田地里佃农都在忙碌,有的在扶犁翻地,有的在挖灌溉渠,等到汪顺一行人走到近前,管事朝着佃农们喝道:“一群瞎了眼的东西,这是汪督公,还不跪下见礼!”
这时,劳作的佃农们才停下手中的活计,有那胆小的,“扑通”直接就跪在了水田里,弄的满身都是泥浆,有几个硬气的,愤愤的看了汪顺等人几眼,才满脸鄙夷的跪在田埂上,等汪顺一行人从田埂上打马过去,身后便传来一声“呸”,然后有人说道:“有什么了不起,都是些没了根的东西。”
“对,狗仗人势的阉人。”
“净干坏事了,断子绝孙。”
这几声不大不小的叨念,却被风送进了汪顺的耳朵里,汪顺立刻勒住了缰绳,调转马头回来,看着那几个刚刚出言不逊的佃农。
佃农们也没想到汪顺又调转回来,刚刚一时逞口舌之快,现在他们却都不敢再出声了,汪顺骑着马在这几个佃农身前转了两圈,脸上看不出任何表情,这时,他身边的一个小太监说道:“干爹,儿子这就去把这几个找死的做了。”
说着,那小太监就扬着马鞭冲那几个佃农走去。
“等等,”汪顺却开口了,他制止了他的干儿子,然后眯起眼看向沈岚说道:“沈掌司,你觉得该如何处置?”
沈岚没有答话,而是直接翻身下马,手中握着马鞭来到一个佃农面前,照着佃农的后背就抽了下去,抽的佃农一声惨叫,立时疼的缩在地上,接着沈岚又一鞭下去,那人双手护住头部,身子不停颤抖,被沈岚抽过的地方已经皮开肉绽,鲜血淋淋,沈岚一口气抽了十几鞭下去,那人已经伏在地上一动不动了。
然后沈岚又用同样的方式抽了其余人鞭子,整个过程他面上无波无澜,惨叫声,求饶声,他都充耳不闻,仿佛他抽的是木头,而不是活生生的人,直到有人倒在水田里,有人倒在田埂上,再也没人发出声音与咒骂,他才停止。
沈岚收起手中已经被鲜血染红的马鞭,面容冷淡的对汪顺说:“奴婢已经替督公教训过这些人了。”
汪顺冷哼一声:“这就算完了?”
沈岚又道:“奴婢是为督公着想,若是这些人死了,田地无人耕种,等到秋天收成不好,督公也不好向陛下交待。”
沈岚说完便低垂下头,不再言语,汪顺看他半天也没说出话来,他用手中马鞭指了指沈岚,然后狠踢了一下马匹,怒声道:“走。”
然后一行人便离开了这处田地,往别处巡查去了。
三十顷地巡视一圈,日头已经向西了,等到他们回到庄上,又开始马不停蹄的核对庄上收支账目,直到深夜他们才将账目全部核对完毕,简单的吃了晚饭之后,他们就在皇庄中歇下了。
此时已经过了子夜,天空阴沉沉的,无月亦无星辰,整个庄子一片寂静,除了几声虫鸣外,再无其他声音。

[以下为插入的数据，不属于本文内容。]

/-- A slot in Read Module Status (R42). -/
def slotBytes (s : State) (k : Nat) : List Byte :=
  encBool (s.slot k).missing ++ encBool (s.slot k).fault ++ enc8 (s.slot k).lastOutcome.position
    ++ encBool (decide (∃ i ∈ List.range 8, (s.channel (k * 8 + i)).state ≠ .unused))

/-- A cell in Read Anchors: its primary, its alternate and its serving source (R99). -/
def anchorBytes (s : State) (n : Nat) : List Byte :=
  let service (c : Nat) : List Byte := enc8 (s.channel c).state.position ++ encBool (usableNow s c)
  let primary := Table.find s.cfg.primaries n
  let alternate := Table.find s.cfg.alternates n
  encOption (fun c => enc8 c ++ service c) primary
    ++ encOption (fun x => enc8 x.channel ++ encInt16 x.offset ++ service x.channel) alternate
    ++ enc8
      (if primary.any (usableNow s) then 0 else if alternate.any fun x => usableNow s x.channel then 1 else 2)

/-- A channel in Read Anchors: the cell it is primary of and the cell it is alternate of (R99). -/
def assignedBytes (s : State) (n : Nat) : List Byte :=
  encOption enc16 ((s.cfg.primaries.find? fun x => decide (x.2 = n)).map Prod.fst)
    ++ encOption enc16 ((s.cfg.alternates.find? fun x => decide (x.2.channel = n)).map Prod.fst)

/-- Read Bias (R105) (log entry 28, DEDUCED, unsafe). -/
def biasBytes (s : State) : List Byte :=
  ((List.range 8).flatMap fun k =>
      let x := s.coilBias k
      encBool (s.coil k).isSome ++ encInt16 x.bias ++ enc8 x.disagreements
        ++ encOption (fun y => enc16 y.cell ++ enc16 y.sight ++ encInt32 y.difference
            ++ enc8 (if y.accepted then 0 else 1) ++ encInt16 y.bias ++ enc32 y.uptime) x.last)
    ++ enc16 s.cfg.parameters.disagreeLimit ++ enc8 s.cfg.parameters.biasShift

/-- Read Sweep Status (R63). -/
def sweepBytes (s : State) : List Byte :=
  let kind (k : SweepKind) : List Byte := match k with
    | .full => enc8 0
    | .coil k => enc8 1 ++ enc8 k
  encBool s.scn.sweep.isSome
    ++ encOption (fun x => kind x.kind ++ enc16 x.nextStep ++ enc8 x.attempt ++ enc16 x.taken
        ++ enc16 x.discarded ++ enc16 x.missed ++ enc8 x.missedRun ++ encOption enc8 x.lastFault) s.scn.sweep
    ++ (match s.scn.pendingSlot with
      | none => enc8 0
      | some .full => enc8 1
      | some (.coil k) => enc8 2 ++ enc8 k)
    ++ encOption (fun x => kind x.kind ++ enc8 x.outcome.position ++ enc16 x.taken ++ enc16 x.discarded
        ++ enc16 x.missed ++ encOption enc8 x.lastFault ++ enc32 x.endStamp ++ encBool x.clockSet) s.scn.lastSweep
    ++ enc16 s.scn.sweepSkips ++ enc16 s.scn.sightCount ++ enc16 s.scn.interleave

/-- A cell in Read Scan Records (R64) (log entry 26, DEDUCED, safe). -/
def scanBytes (s : State) (n : Nat) : List Byte :=
  encOption
    (fun x => enc16 x.sight ++ encInt16 x.temperature ++ enc8 x.signal ++ enc32 x.stamp
      ++ enc32 (s.tmb.uptime - x.stamp)
      ++ encBool (decide (s.tmb.uptime - x.stamp ≤ s.cfg.parameters.scanAgeLimit)))
    (Table.find s.scn.scans n)

/-- A coil in Read Coil Table (R11). -/
def coilBytes (s : State) (k : Nat) : List Byte :=
  enc8 k ++ match s.coil k with
    | none => [0, 0]
    | some c =>
      [1, 1] ++ enc8 c.tubes ++ enc8 c.elevations ++ enc16 (c.tubes * c.elevations) ++ enc16 c.design
        ++ enc16 c.step ++ enc16 (baseCell s.geometry k)
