/-- R48 to R50: a failed attempt is sent again while the Scan Retries allow, else its step is Missed, and the
fourth Missed step in a row faults the sweep; a message that is not intact, or that no View request
awaits, changes nothing. That a Reply Timeout with no sweep changes nothing is the model's choice (log entry 5,
DESIGN CHOICE, safe). -/
def Obligations.FailedAttemptsRetryOrMiss : Prop :=
  ∀ s : State,
    (s.scn.sweep = none → exec .replyTimeout s = .next s ∧
      (∀ intact code, exec (.headFault intact code) s = .next s) ∧
      ∀ intact sight temperature signal, exec (.reading intact sight temperature signal) s = .next s) ∧
    (∀ code, exec (.headFault false code) s = .next s) ∧
    (∀ sight temperature signal, exec (.reading false sight temperature signal) s = .next s) ∧
    ∀ x, s.scn.sweep = some x →
      let after (fault : Option Nat) : State :=
        let y := { x with lastFault := fault }
        let missed := { y with missed := y.missed + 1, missedRun := y.missedRun + 1 }
        if x.attempt ≤ s.cfg.parameters.scanRetries then
          s.withScn
            { s.scn with
              sweep := some { y with attempt := x.attempt + 1, timeout := s.cfg.parameters.replyTimeout } }
        else if x.missedRun < 3 then advanceSweep missed s
        else endSweep missed .faulted s
      exec .replyTimeout s = .next (after x.lastFault) ∧
      (∀ code, exec (.headFault true code) s = .next (after (some code))) ∧
      ∀ sight temperature signal, sight ≠ (x.nextStep * s.scn.interleave) % s.scn.sightCount →
        exec (.reading true sight temperature signal) s = .next (after x.lastFault)

/-- R103: an accepted comparison moves the bias toward the difference and never past it, keeps it within
its bounds, and leaves it where it is inside the standstill band. -/
def Obligations.BiasMovesTowardDifference : Prop :=
  ∀ (shift : Nat) (b d : Int), -1000 ≤ b → b ≤ 1000 →
    let new := movedBias shift b d
    new ≤ 1000 ∧ -1000 ≤ new ∧
    (b ≤ d → b ≤ new ∧ new ≤ d) ∧ (d ≤ b → d ≤ new ∧ new ≤ b) ∧
    ((d - b).natAbs < 2 ^ shift → new = b) ∧
    (2 ^ shift ≤ (d - b).natAbs → -1000 < b → b < 1000 → new ≠ b) ∧
    (shift = 0 → new = max (-1000) (min 1000 d))

/-- R46, R47 and R59: the sight edits, with the checks of each, and Cancel Sweep. -/
def Obligations.SightEditsAndCancel : Prop :=
  ∀ (s : State) (l : Link) (tag : Byte), Ready s l →
    let g := s.cfg.generation
    let valid (count factor : Nat) : Prop := 1 ≤ factor ∧ factor ≤ max 1 (count - 1) ∧ Nat.gcd factor count = 1
    (∀ factor,
      (s.scn.sweep.isSome = true →
        exec (.setInterleave l tag g factor) s = .next (editRefused s l tag 0x4A .scannerBusy)) ∧
      (s.scn.sweep = none → ¬valid s.scn.sightCount factor →
        exec (.setInterleave l tag g factor) s = .next (editRefused s l tag 0x4A .badArgument)) ∧
      (s.scn.sweep = none → valid s.scn.sightCount factor →
        exec (.setInterleave l tag g factor) s
          = .next (edited (s.withScn { s.scn with interleave := factor }) l tag 0x4A .ok []))) ∧
    (TablesCanonical s → ∀ count first entries,
      let refused (r : Result) : Prop :=
        exec (.defineSights l tag g count first entries) s = .next (editRefused s l tag 0x49 r)
      let inside : Prop := entries = [] ∨ first + entries.length ≤ count
      let named : Prop := ∀ cell, some cell ∈ entries → cell ≤ 2047
      let inUse : Prop := ∀ cell, some cell ∈ entries → s.inUse cell = true
      (s.scn.sweep.isSome = true → refused .scannerBusy) ∧
      (s.scn.sweep = none → (512 < count ∨ ¬inside ∨ ¬named) → refused .badArgument) ∧
      (s.scn.sweep = none → count ≤ 512 → inside → named → ¬inUse → refused .notConfigured) ∧
      (s.scn.sweep = none → count ≤ 512 → inside → named → inUse → ¬valid count s.scn.interleave →
        refused .badArgument) ∧
      (s.scn.sweep = none → count ≤ 512 → inside → named → inUse → valid count s.scn.interleave →
        ∃ sights scans,
          exec (.defineSights l tag g count first entries) s
            = .next
                (edited (s.withScn { s.scn with sightCount := count, sights := sights, scans := scans }) l tag 0x49
                  .ok []) ∧
          (∀ n, Table.find sights n =
            if count ≤ n then none
            else if first ≤ n ∧ n < first + entries.length then (entries[n - first]?).join
            else Table.find s.scn.sights n) ∧
          ∀ cell x, Table.find scans cell = some x ↔
            Table.find s.scn.scans cell = some x ∧ Table.find sights x.sight = Table.find s.scn.sights x.sight)) ∧
    (s.scn.sweep = none → exec (.cancelSweep l tag) s = .next (replied s l tag 0x32 .ok [])) ∧
    ∀ x, s.scn.sweep = some x →
      exec (.cancelSweep l tag) s
        = .next
            (replied
              (appendEvent
                (s.withScn
                  { s.scn with
                    sweep := none, pendingSlot := none
                    lastSweep := some
                      { kind := x.kind, outcome := .cancelled, taken := x.taken, discarded := x.discarded
                        missed := x.missed, lastFault := x.lastFault, endStamp := s.tmb.heaterClock
                        clockSet := s.tmb.clockSet } })
                { kind := .sweepDone, detail := 2, subject := match x.kind with
                  | .full => 255
                  | .coil k => k })
              l tag 0x32 .ok [])

/-! ## Mapping (chapters 4 and 6) -/

/-- R67, R68 and R69: when Start Mapping and Stop Mapping are taken, refused or held. -/
def Obligations.MappingStartsAndStops : Prop :=
  ∀ (s : State) (l : Link) (tag : Byte), Ready s l →
    (s.map.mapState ≠ .stopped → exec (.startMapping l tag) s = .next (replied s l tag 0x30 .wrongState [])) ∧
    (s.map.mapState = .stopped → s.cfg.coils = [] →
      exec (.startMapping l tag) s = .next (replied s l tag 0x30 .notConfigured [])) ∧
    (s.map.mapState = .stopped → s.cfg.coils ≠ [] →
      exec (.startMapping l tag) s
        = .next
            (replied
              { s with
                map := { s.map with cells := [], establishCount := 0, mapState := .establishing }
                alm := { s.alm with windows := [] }
                tmb := { s.tmb with passCounter := some s.cfg.parameters.passPeriod } }
              l tag 0x30 .ok [])) ∧
    (s.map.mapState = .stopped → exec (.stopMapping l tag) s = .next (replied s l tag 0x31 .wrongState [])) ∧
    (s.map.mapState ≠ .stopped → s.map.pass = none →
      exec (.stopMapping l tag) s = .next (replied (stopTakesEffect l none s) l tag 0x31 .ok [])) ∧
    (s.map.mapState ≠ .stopped → s.map.pass.isSome = true →
      exec (.stopMapping l tag) s
        = .next
            (heldOn
              (if s.map.stopPending = none then s.withMap { s.map with stopPending := some l } else s)
              l tag 0x31))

沈岚轻声打开门走出自己的房间,他站在廊檐下,一阵阵忽高忽低的鼾声从四周传来,沈岚摸索着寻到了汪顺的房间,他手中一把匕首,顺着门缝上下来回划了几下,屋内的门栓就掉在地上,发出一声轻响,但这样的响动,对屋内熟睡的汪顺丝毫没有影响。
沈岚拉开门,侧身进入汪顺的房间,又将门轻轻掩上,他走到汪顺的床前,只见汪顺四仰八叉的躺在床上,肥肚腩随着呼吸一起一伏,沈岚露出厌恶的目光,然后用一只手捂住了汪顺的口鼻。
汪顺喘不过气,他下意识的用手去拨沈岚的手,可是沈岚用足了力气,汪顺根本扳不开,汪顺睁开了眼睛,沈岚那张俊美而惨白的脸映在了他的瞳孔中,他立刻大惊失色,嘴里唔唔的想说话,却被沈岚的手牢牢的堵住,他拼命挣扎,四肢一个劲的乱抓乱踢,但对沈岚来说,根本毫无作用。
沈岚看见汪顺惊恐的模样,嘴角露出一抹笑意,缓缓说道:“奴婢是为了让督公去的明白,这才将你唤醒。”
这话说完,沈岚指尖突然银光一闪,一根手指长,淬了剧毒的银针直接从汪顺头顶百会穴刺入他的头颅,然后沈岚便松开了捂着他嘴的手。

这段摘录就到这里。